Наш курс, как сообщил капитан, — остров Маяндо. Вокруг него расставлены сети. Достаточно ли в них рыбы, не пора ли их поднимать — это и должны определить рыбаки сейнера. К вечеру надо вернуться на берег. Капитан и его помощник оставили нас и поднялись на мостик.

С кормы мы перебрались на самый нос посмотреть, как разламываются о сейнер и торопливо разбегаются в стороны волны, как уплывает от нас берег. Уже совсем игрушечными кажутся отсюда и величественная эстакада, и корпуса цехов рыбоконсервного завода, и весь рыбачий поселок Синпхо. Даже горы будто пригнулись.

Лица у всех сосредоточенные, каждый думает о чем-то своем.
Но вот молчание нарушил Мун Хеи Фё — директор рыбозавода, немолодой человек, поначалу казавшийся неразговорчивым.

— Совсем недавно, после войны, — начал он, — у нас оставалось это синее море да берег. И только. Враги уничтожили почти все рыболовецкие суда, дотла сожгли консервный завод. Они рассчитывали, что мы долго не поднимемся на ноги.

— Но они просчитались, как та прожорливая акула, что хотела проглотить кита. Пока она охотилась за ним, то сама в сети попалась, — под общий смех вставил Ким Юн Гю.
— Это точно, — Мун Хеи Фё придержал свою кепку, которую едва не сорвал с головы налетевший ветер. — Теперь, кроме моря и пляжа, у нас еще кое-что есть. Да вы и сами уже видели многое.

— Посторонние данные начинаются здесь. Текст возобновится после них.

@[simp] theorem State.suspendInterrupts_cfg (s : State) : (s.suspendInterrupts).cfg = s.cfg := rfl
@[simp] theorem State.suspendInterrupts_ctl (s : State) : (s.suspendInterrupts).ctl = s.ctl := rfl
@[simp] theorem State.suspendInterrupts_bcnt (s : State) : (s.suspendInterrupts).bcnt = s.bcnt := rfl
@[simp] theorem State.suspendInterrupts_woff (s : State) : (s.suspendInterrupts).woff = s.woff := rfl
@[simp] theorem State.suspendInterrupts_taddr (s : State) : (s.suspendInterrupts).taddr = s.taddr := rfl
@[simp] theorem State.suspendInterrupts_rxHi (s : State) : (s.suspendInterrupts).rxHi = s.rxHi := rfl
@[simp] theorem State.suspendInterrupts_rxLo (s : State) : (s.suspendInterrupts).rxLo = s.rxLo := rfl
@[simp] theorem State.suspendInterrupts_crcv (s : State) : (s.suspendInterrupts).crcv = s.crcv := rfl
@[simp] theorem State.suspendInterrupts_flushK (s : State) : (s.suspendInterrupts).flushK = s.flushK := rfl
@[simp] theorem State.suspendInterrupts_ppStep (s : State) : (s.suspendInterrupts).ppStep = s.ppStep := rfl
@[simp] theorem State.suspendInterrupts_ppAddr (s : State) : (s.suspendInterrupts).ppAddr = s.ppAddr := rfl
@[simp] theorem State.suspendInterrupts_ppSrc (s : State) : (s.suspendInterrupts).ppSrc = s.ppSrc := rfl
@[simp] theorem State.suspendInterrupts_widx (s : State) : (s.suspendInterrupts).widx = s.widx := rfl
@[simp] theorem State.suspendInterrupts_savedIe (s : State) : (s.suspendInterrupts).savedIe = s.ie := rfl
@[simp] theorem State.suspendInterrupts_done (s : State) : (s.suspendInterrupts).done = s.done := rfl
@[simp] theorem State.suspendInterrupts_ie (s : State) : (s.suspendInterrupts).ie = false := rfl
@[simp] theorem State.suspendInterrupts_buf (s : State) : (s.suspendInterrupts).buf = s.buf := rfl
@[simp] theorem State.suspendInterrupts_pwb (s : State) : (s.suspendInterrupts).pwb = s.pwb := rfl
@[simp] theorem State.suspendInterrupts_nvm (s : State) : (s.suspendInterrupts).nvm = s.nvm := rfl
@[simp] theorem State.suspendInterrupts_nvmDraw (s : State) : (s.suspendInterrupts).nvmDraw = s.nvmDraw := rfl
@[simp] theorem State.suspendInterrupts_rxq (s : State) : (s.suspendInterrupts).rxq = s.rxq := rfl
@[simp] theorem State.suspendInterrupts_txq (s : State) : (s.suspendInterrupts).txq = s.txq := rfl
@[simp] theorem State.suspendInterrupts_nvmPend (s : State) : (s.suspendInterrupts).nvmPend = s.nvmPend := rfl
@[simp] theorem State.suspendInterrupts_rwwEn (s : State) : (s.suspendInterrupts).rwwEn = s.rwwEn := rfl
@[simp] theorem State.suspendInterrupts_irqPending (s : State) : (s.suspendInterrupts).irqPending = s.irqPending := rfl
@[simp] theorem State.suspendInterrupts_script (s : State) : (s.suspendInterrupts).script = s.script := rfl
@[simp] theorem State.suspendInterrupts_fresh (s : State) : (s.suspendInterrupts).fresh = s.fresh := rfl
@[simp] theorem State.suspendInterrupts_bufDraw (s : State) : (s.suspendInterrupts).bufDraw = s.bufDraw := rfl
@[simp] theorem State.suspendInterrupts_pwbDraw (s : State) : (s.suspendInterrupts).pwbDraw = s.pwbDraw := rfl

@[simp] theorem State.restoreInterrupts_cfg (s : State) : (s.restoreInterrupts).cfg = s.cfg := rfl
@[simp] theorem State.restoreInterrupts_ctl (s : State) : (s.restoreInterrupts).ctl = s.ctl := rfl
@[simp] theorem State.restoreInterrupts_bcnt (s : State) : (s.restoreInterrupts).bcnt = s.bcnt := rfl
@[simp] theorem State.restoreInterrupts_woff (s : State) : (s.restoreInterrupts).woff = s.woff := rfl
@[simp] theorem State.restoreInterrupts_taddr (s : State) : (s.restoreInterrupts).taddr = s.taddr := rfl
@[simp] theorem State.restoreInterrupts_rxHi (s : State) : (s.restoreInterrupts).rxHi = s.rxHi := rfl
@[simp] theorem State.restoreInterrupts_rxLo (s : State) : (s.restoreInterrupts).rxLo = s.rxLo := rfl
@[simp] theorem State.restoreInterrupts_crcv (s : State) : (s.restoreInterrupts).crcv = s.crcv := rfl
@[simp] theorem State.restoreInterrupts_flushK (s : State) : (s.restoreInterrupts).flushK = s.flushK := rfl
@[simp] theorem State.restoreInterrupts_ppStep (s : State) : (s.restoreInterrupts).ppStep = s.ppStep := rfl
@[simp] theorem State.restoreInterrupts_ppAddr (s : State) : (s.restoreInterrupts).ppAddr = s.ppAddr := rfl
@[simp] theorem State.restoreInterrupts_ppSrc (s : State) : (s.restoreInterrupts).ppSrc = s.ppSrc := rfl
@[simp] theorem State.restoreInterrupts_widx (s : State) : (s.restoreInterrupts).widx = s.widx := rfl
@[simp] theorem State.restoreInterrupts_savedIe (s : State) : (s.restoreInterrupts).savedIe = s.savedIe := rfl
@[simp] theorem State.restoreInterrupts_done (s : State) : (s.restoreInterrupts).done = s.done := rfl
@[simp] theorem State.restoreInterrupts_ie (s : State) : (s.restoreInterrupts).ie = s.savedIe := rfl
@[simp] theorem State.restoreInterrupts_buf (s : State) : (s.restoreInterrupts).buf = s.buf := rfl
@[simp] theorem State.restoreInterrupts_pwb (s : State) : (s.restoreInterrupts).pwb = s.pwb := rfl
@[simp] theorem State.restoreInterrupts_nvm (s : State) : (s.restoreInterrupts).nvm = s.nvm := rfl
@[simp] theorem State.restoreInterrupts_nvmDraw (s : State) : (s.restoreInterrupts).nvmDraw = s.nvmDraw := rfl
@[simp] theorem State.restoreInterrupts_rxq (s : State) : (s.restoreInterrupts).rxq = s.rxq := rfl
@[simp] theorem State.restoreInterrupts_txq (s : State) : (s.restoreInterrupts).txq = s.txq := rfl
@[simp] theorem State.restoreInterrupts_nvmPend (s : State) : (s.restoreInterrupts).nvmPend = s.nvmPend := rfl
@[simp] theorem State.restoreInterrupts_rwwEn (s : State) : (s.restoreInterrupts).rwwEn = s.rwwEn := rfl
@[simp] theorem State.restoreInterrupts_irqPending (s : State) : (s.restoreInterrupts).irqPending = s.irqPending := rfl
@[simp] theorem State.restoreInterrupts_script (s : State) : (s.restoreInterrupts).script = s.script := rfl
@[simp] theorem State.restoreInterrupts_fresh (s : State) : (s.restoreInterrupts).fresh = s.fresh := rfl
@[simp] theorem State.restoreInterrupts_bufDraw (s : State) : (s.restoreInterrupts).bufDraw = s.bufDraw := rfl
@[simp] theorem State.restoreInterrupts_pwbDraw (s : State) : (s.restoreInterrupts).pwbDraw = s.pwbDraw := rfl

@[simp] theorem State.closeReads_cfg (s : State) : (s.closeReads).cfg = s.cfg := rfl
@[simp] theorem State.closeReads_ctl (s : State) : (s.closeReads).ctl = s.ctl := rfl
@[simp] theorem State.closeReads_bcnt (s : State) : (s.closeReads).bcnt = s.bcnt := rfl
@[simp] theorem State.closeReads_woff (s : State) : (s.closeReads).woff = s.woff := rfl
@[simp] theorem State.closeReads_taddr (s : State) : (s.closeReads).taddr = s.taddr := rfl
@[simp] theorem State.closeReads_rxHi (s : State) : (s.closeReads).rxHi = s.rxHi := rfl
@[simp] theorem State.closeReads_rxLo (s : State) : (s.closeReads).rxLo = s.rxLo := rfl
@[simp] theorem State.closeReads_crcv (s : State) : (s.closeReads).crcv = s.crcv := rfl
@[simp] theorem State.closeReads_flushK (s : State) : (s.closeReads).flushK = s.flushK := rfl
@[simp] theorem State.closeReads_ppStep (s : State) : (s.closeReads).ppStep = s.ppStep := rfl
@[simp] theorem State.closeReads_ppAddr (s : State) : (s.closeReads).ppAddr = s.ppAddr := rfl
@[simp] theorem State.closeReads_ppSrc (s : State) : (s.closeReads).ppSrc = s.ppSrc := rfl
@[simp] theorem State.closeReads_widx (s : State) : (s.closeReads).widx = s.widx := rfl
@[simp] theorem State.closeReads_savedIe (s : State) : (s.closeReads).savedIe = s.savedIe := rfl
@[simp] theorem State.closeReads_done (s : State) : (s.closeReads).done = s.done := rfl
@[simp] theorem State.closeReads_ie (s : State) : (s.closeReads).ie = s.ie := rfl
@[simp] theorem State.closeReads_buf (s : State) : (s.closeReads).buf = s.buf := rfl
@[simp] theorem State.closeReads_pwb (s : State) : (s.closeReads).pwb = s.pwb := rfl
@[simp] theorem State.closeReads_nvm (s : State) : (s.closeReads).nvm = s.nvm := rfl
@[simp] theorem State.closeReads_nvmDraw (s : State) : (s.closeReads).nvmDraw = s.nvmDraw := rfl
@[simp] theorem State.closeReads_rxq (s : State) : (s.closeReads).rxq = s.rxq := rfl
@[simp] theorem State.closeReads_txq (s : State) : (s.closeReads).txq = s.txq := rfl
@[simp] theorem State.closeReads_nvmPend (s : State) : (s.closeReads).nvmPend = s.nvmPend := rfl
@[simp] theorem State.closeReads_rwwEn (s : State) : (s.closeReads).rwwEn = false := rfl
@[simp] theorem State.closeReads_irqPending (s : State) : (s.closeReads).irqPending = s.irqPending := rfl
@[simp] theorem State.closeReads_script (s : State) : (s.closeReads).script = s.script := rfl
@[simp] theorem State.closeReads_fresh (s : State) : (s.closeReads).fresh = s.fresh := rfl
@[simp] theorem State.closeReads_bufDraw (s : State) : (s.closeReads).bufDraw = s.bufDraw := rfl
@[simp] theorem State.closeReads_pwbDraw (s : State) : (s.closeReads).pwbDraw = s.pwbDraw := rfl

@[simp] theorem State.openReads_cfg (s : State) : (s.openReads).cfg = s.cfg := rfl
@[simp] theorem State.openReads_ctl (s : State) : (s.openReads).ctl = s.ctl := rfl
@[simp] theorem State.openReads_bcnt (s : State) : (s.openReads).bcnt = s.bcnt := rfl
@[simp] theorem State.openReads_woff (s : State) : (s.openReads).woff = s.woff := rfl
@[simp] theorem State.openReads_taddr (s : State) : (s.openReads).taddr = s.taddr := rfl
@[simp] theorem State.openReads_rxHi (s : State) : (s.openReads).rxHi = s.rxHi := rfl
@[simp] theorem State.openReads_rxLo (s : State) : (s.openReads).rxLo = s.rxLo := rfl
@[simp] theorem State.openReads_crcv (s : State) : (s.openReads).crcv = s.crcv := rfl
@[simp] theorem State.openReads_flushK (s : State) : (s.openReads).flushK = s.flushK := rfl
@[simp] theorem State.openReads_ppStep (s : State) : (s.openReads).ppStep = s.ppStep := rfl
@[simp] theorem State.openReads_ppAddr (s : State) : (s.openReads).ppAddr = s.ppAddr := rfl
@[simp] theorem State.openReads_ppSrc (s : State) : (s.openReads).ppSrc = s.ppSrc := rfl
@[simp] theorem State.openReads_widx (s : State) : (s.openReads).widx = s.widx := rfl
@[simp] theorem State.openReads_savedIe (s : State) : (s.openReads).savedIe = s.savedIe := rfl
@[simp] theorem State.openReads_done (s : State) : (s.openReads).done = s.done := rfl
@[simp] theorem State.openReads_ie (s : State) : (s.openReads).ie = s.ie := rfl
@[simp] theorem State.openReads_buf (s : State) : (s.openReads).buf = s.buf := rfl
@[simp] theorem State.openReads_pwb (s : State) : (s.openReads).pwb = s.pwb := rfl
@[simp] theorem State.openReads_nvm (s : State) : (s.openReads).nvm = s.nvm := rfl
@[simp] theorem State.openReads_nvmDraw (s : State) : (s.openReads).nvmDraw = s.nvmDraw := rfl
@[simp] theorem State.openReads_rxq (s : State) : (s.openReads).rxq = s.rxq := rfl
@[simp] theorem State.openReads_txq (s : State) : (s.openReads).txq = s.txq := rfl
@[simp] theorem State.openReads_nvmPend (s : State) : (s.openReads).nvmPend = s.nvmPend := rfl
@[simp] theorem State.openReads_rwwEn (s : State) : (s.openReads).rwwEn = true := rfl
@[simp] theorem State.openReads_irqPending (s : State) : (s.openReads).irqPending = s.irqPending := rfl
@[simp] theorem State.openReads_script (s : State) : (s.openReads).script = s.script := rfl
@[simp] theorem State.openReads_fresh (s : State) : (s.openReads).fresh = s.fresh := rfl
@[simp] theorem State.openReads_bufDraw (s : State) : (s.openReads).bufDraw = s.bufDraw := rfl
@[simp] theorem State.openReads_pwbDraw (s : State) : (s.openReads).pwbDraw = s.pwbDraw := rfl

Теперь у рыбозавода сорок мощных сейнеров и траулеров, больше сотни парусных судов. На них рыбаки ежегодно добывают более 40 тысяч тонн рыбы — это вдвое больше, чем до войны. А скоро предприятие получит еще 46 новых траулеров.

Стало покачивать. Но рыбаки не замечали этого. Ведь круглый год днем и ночью, в зной и в штормы выходят они на промысел «белого мяса».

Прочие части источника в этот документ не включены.